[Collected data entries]

........

-- ==== Sys2Proof/Machine/Barriers.lean ====
section
/-!
DEFINITION. Barriers: cohorts, arrivals, completion and the last arriver (R125, R276, R302, R319 to R321), with BAR, BARA,
BARW and BARRIER_COMPLETE.
-/

namespace Sys2Proof.Machine

/-! ## Cohorts (R44, R319) -/

/-- A member of a cohort: task, thread, rank. -/
structure Member where
  accn : Nat
  tid : Nat
  rank : Nat
  deriving DecidableEq, Repr

/-- COH of a barrier word. -/
def barCoh (w : Word) : Nat := wbits w 0 8
/-- WHOLE. -/
def barWhole (w : Word) : Bool := wbits w 8 1 == 1
/-- A barrier word passes R319 in a thread. -/
def Task.barOk (tk : Task) (w : Word) (t : Nat) : Bool :=
  wbits w 9 23 == 0 && (if barWhole w then barCoh w == 0 else entryHas (tk.entry (barCoh w)) tk.rcd.tidx t)

/-- First and last task index of an entry. -/
def entryFirst (e : BitVec 128) : Nat := cbits e 0 16
/-- TLAST. -/
def entryLast (e : BitVec 128) : Nat := cbits e 16 16
/-- The entry spans tasks. -/
def entrySpans (e : BitVec 128) : Bool := entryFirst e ≠ entryLast e

/-- The members of a cohort that belong to one task. -/
def entryMembers (e : BitVec 128) (a tidx : Nat) : List Member :=
  (List.range (entryCount e)).map fun r =>
    ⟨a, entryBase e + r * entryStride e, (tidx - entryFirst e) * entryCount e + r⟩

/-- The members of the cohort that a task names, in the root tasks of the launch that have not ended (R44, R309): the cohorts of a
child never span tasks. -/
def State.cohort (s : State) (tk : Task) (whole : Bool) (coh : Nat) : List Member :=
  let e := tk.entry coh
  if whole then (List.range tk.rcd.ntid).map fun t => ⟨tk.rcd.accn, t, t⟩
  else if entrySpans e then
    s.tasks.flatMap fun p =>
      if p.2.launch = tk.launch ∧ p.2.rcd.paccn = 0 ∧ p.2.ended.isNone ∧ entryFirst e ≤ p.2.rcd.tidx ∧ p.2.rcd.tidx ≤ entryLast e then
        entryMembers e p.1 p.2.rcd.tidx
      else []
  else entryMembers e tk.rcd.accn tk.rcd.tidx

/-! ## Counts (R320) -/

/-- The count that a thread keeps of a cohort. -/
def Thread.bar (th : Thread) (whole : Bool) (coh : Nat) : BarCount :=
  (th.bars.find? fun b => b.whole == whole && b.coh == coh).getD ⟨coh, whole, 0, false, 0, false, false⟩
/-- Write the count of a cohort. -/
def Thread.setBar (th : Thread) (b : BarCount) : Thread :=
  { th with bars := th.bars.filter (fun x => !(x.whole == b.whole && x.coh == b.coh)) ++ [b] }

/-- A member has arrived for the `n`-th time or has exited (R302). -/
def State.hasArrived (s : State) (whole : Bool) (coh n : Nat) (m : Member) : Bool :=
  match s.thread? m.accn m.tid with
  | none => false
  | some th => !th.live || n ≤ (th.bar whole coh).count

/-- A member is live and has arrived for the `n`-th time. -/
def State.isArriver (s : State) (whole : Bool) (coh n : Nat) (m : Member) : Bool :=
  match s.thread? m.accn m.tid with
  | none => false
  | some th => th.live && (th.bar whole coh).count == n

/-- The tick of a member's latest arrival. -/
def State.arrivalTick (s : State) (whole : Bool) (coh : Nat) (m : Member) : Nat :=
  ((s.thread? m.accn m.tid).map fun th => (th.bar whole coh).tick).getD 0

/-- The last arriver among the members that arrived (R302, R321): the latest arrival, ties to the lowest rank; in a
deterministic launch the highest rank (R276). -/
def State.lastArriver (s : State) (det whole : Bool) (coh : Nat) : List Member → Option Member
  | [] => none
  | m :: ms =>
    some (ms.foldl (fun b x =>
      if det then (if b.rank < x.rank then x else b)
      else
        let tb := s.arrivalTick whole coh b
        let tx := s.arrivalTick whole coh x
        if tb < tx ∨ (tb = tx ∧ x.rank < b.rank) then x else b) m)

/-- Record the completion of a barrier in its arrivers. -/
def State.markBarrier (s : State) (tk : Task) (whole : Bool) (coh n : Nat) : State :=
  let ms := s.cohort tk whole coh
  if ms.all (s.hasArrived whole coh n) then
    let arr := ms.filter (s.isArriver whole coh n)
    let last := s.lastArriver (s.isDet tk) whole coh arr
    arr.foldl (fun s m => s.updThread m.accn m.tid fun th =>
      th.setBar { th.bar whole coh with done := true, last := some m == last }) s
  else s

/-- Record every completion of a barrier of a task's threads. -/
def State.markBarriers (s : State) (a : Nat) : State :=
  match s.task? a with
  | none => s
  | some tk =>
    (tk.threads.flatMap fun p => p.2.bars.filterMap fun b => if b.unwaited && !b.done then some (b.whole, b.coh, b.count) else none).eraseDups.foldl
      (fun s b => s.markBarrier tk b.1 b.2.1 b.2.2) s

/-! ## The words -/

/-- The scope of a barrier (R125): TASK, which counts as CLUSTER on two cores, or DEVICE for a cohort that spans tasks. -/
def Task.barScope (tk : Task) (w : Word) : Nat := if !barWhole w && entrySpans (tk.entry (barCoh w)) then 4 else 1

/-- Arrive in one lane (R320): a release, then the count rises; `then'` goes on. -/
def arrive (b : Nat) (s : State) (t : Nat) (tk : Task) (th : Thread) (then' : State → State) : State :=
  let a := s.issue.accn
  let tk := tk.seen th
  let w := tk.sreg b
  if !tk.barOk w t || (th.bar (barWhole w) (barCoh w)).unwaited then s.raise a t causeIllegalOperand 0 (word b)
  else
    match s.release a t (tk.barScope w) with
    | .wait s => s
    | .go s =>
      let now := s.dtime
      then' (s.updThread a t fun th =>
        let c := th.bar (barWhole w) (barCoh w)
        th.setBar { c with count := c.count + 1, unwaited := true, tick := now, done := false, last := false })

/-- Wait in one lane for the barrier of the latest arrival (R320, R321). -/
def awaitBar (d b : Nat) (s : State) (t : Nat) (tk : Task) : State :=
  let a := s.issue.accn
  match s.thread? a t with
  | none => s
  | some th =>
    let tk := tk.seen th
    let w := tk.sreg b
    let c := th.bar (barWhole w) (barCoh w)
    if !tk.barOk w t || !c.unwaited then s.raise a t causeIllegalOperand 0 (word b)
    else if c.done then
      (s.updThread a t fun th => ((th.setBar { c with unwaited := false }).setPred d c.last).next).acquire a (tk.barScope w)
    else s.holdThread a t .barrier

/-- BARA (R320). -/
def execBara (b : BitVec 6) (s : State) : Out :=
  .next (s.perLane 0 [] fun s t tk th => arrive b.toNat s t tk th fun s => s.updThread s.issue.accn t Thread.next)

/-- BARW (R320). Its threads stand at a stop point (R212). -/
def execBarw (o : Db) (s : State) : Out :=
  .next ((s.meetings s.issue.accn s.carried).perLane 0 [] fun s t tk _ => awaitBar o.d.toNat o.b.toNat s t tk)

/-- BAR (R320): it arrives, once, and waits. -/
def execBar (o : Db) (s : State) : Out :=
  .next (((s.meetings s.issue.accn s.carried).perLane 0 [] fun s t tk th =>
    if th.outcome.isSome then awaitBar o.d.toNat o.b.toNat s t tk
    else arrive o.b.toNat s t tk th fun s =>
      let s := s.updThread s.issue.accn t fun th => { th with outcome := some 0 }
      s.holdThread s.issue.accn t .barrier))

/-- The barrier that a thread waits for has completed. -/
def Thread.barDone (th : Thread) (whole : Bool) (coh : Nat) : Bool :=
  th.cond == .held .barrier && (th.bar whole coh).unwaited && (th.bar whole coh).done

/-- BARRIER_COMPLETE (R302): the members that wait for a completed barrier go on. `coh` is 256 for the whole task. -/
def execBarrierComplete (a t coh : Nat) (s : State) : Out :=
  let whole := coh == 256
  let coh := coh % 256
  match s.task? a with
  | none => .next s
  | some tk =>
    if ((KMap.get? t tk.threads).map fun th => th.barDone whole coh).getD false then
      .next ((s.cohort tk whole coh).foldl (fun s m => s.updThread m.accn m.tid fun th =>
        if th.barDone whole coh then th.wake else th) s)
    else .next s

end Sys2Proof.Machine
end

........

--- About this exercise ---
Repeat the records above line by line, from the first line through the line that contains "def barWhole (w".

--- Task result ---
-- ==== Sys2Proof/Machine/Barriers.lean ====
section
/-!
DEFINITION. Barriers: cohorts, arrivals, completion and the last arriver (R125, R276, R302, R319 to R321), with BAR, BARA,
BARW and BARRIER_COMPLETE.
-/

namespace Sys2Proof.Machine

/-! ## Cohorts (R44, R319) -/

/-- A member of a cohort: task, thread, rank. -/
structure Member where
  accn : Nat
  tid : Nat
  rank : Nat
  deriving DecidableEq, Repr

/-- COH of a barrier word. -/
def barCoh (w : Word) : Nat := wbits w 0 8
/-- WHOLE. -/
def barWhole (w : Word) : Bool := wbits w 8 1 == 1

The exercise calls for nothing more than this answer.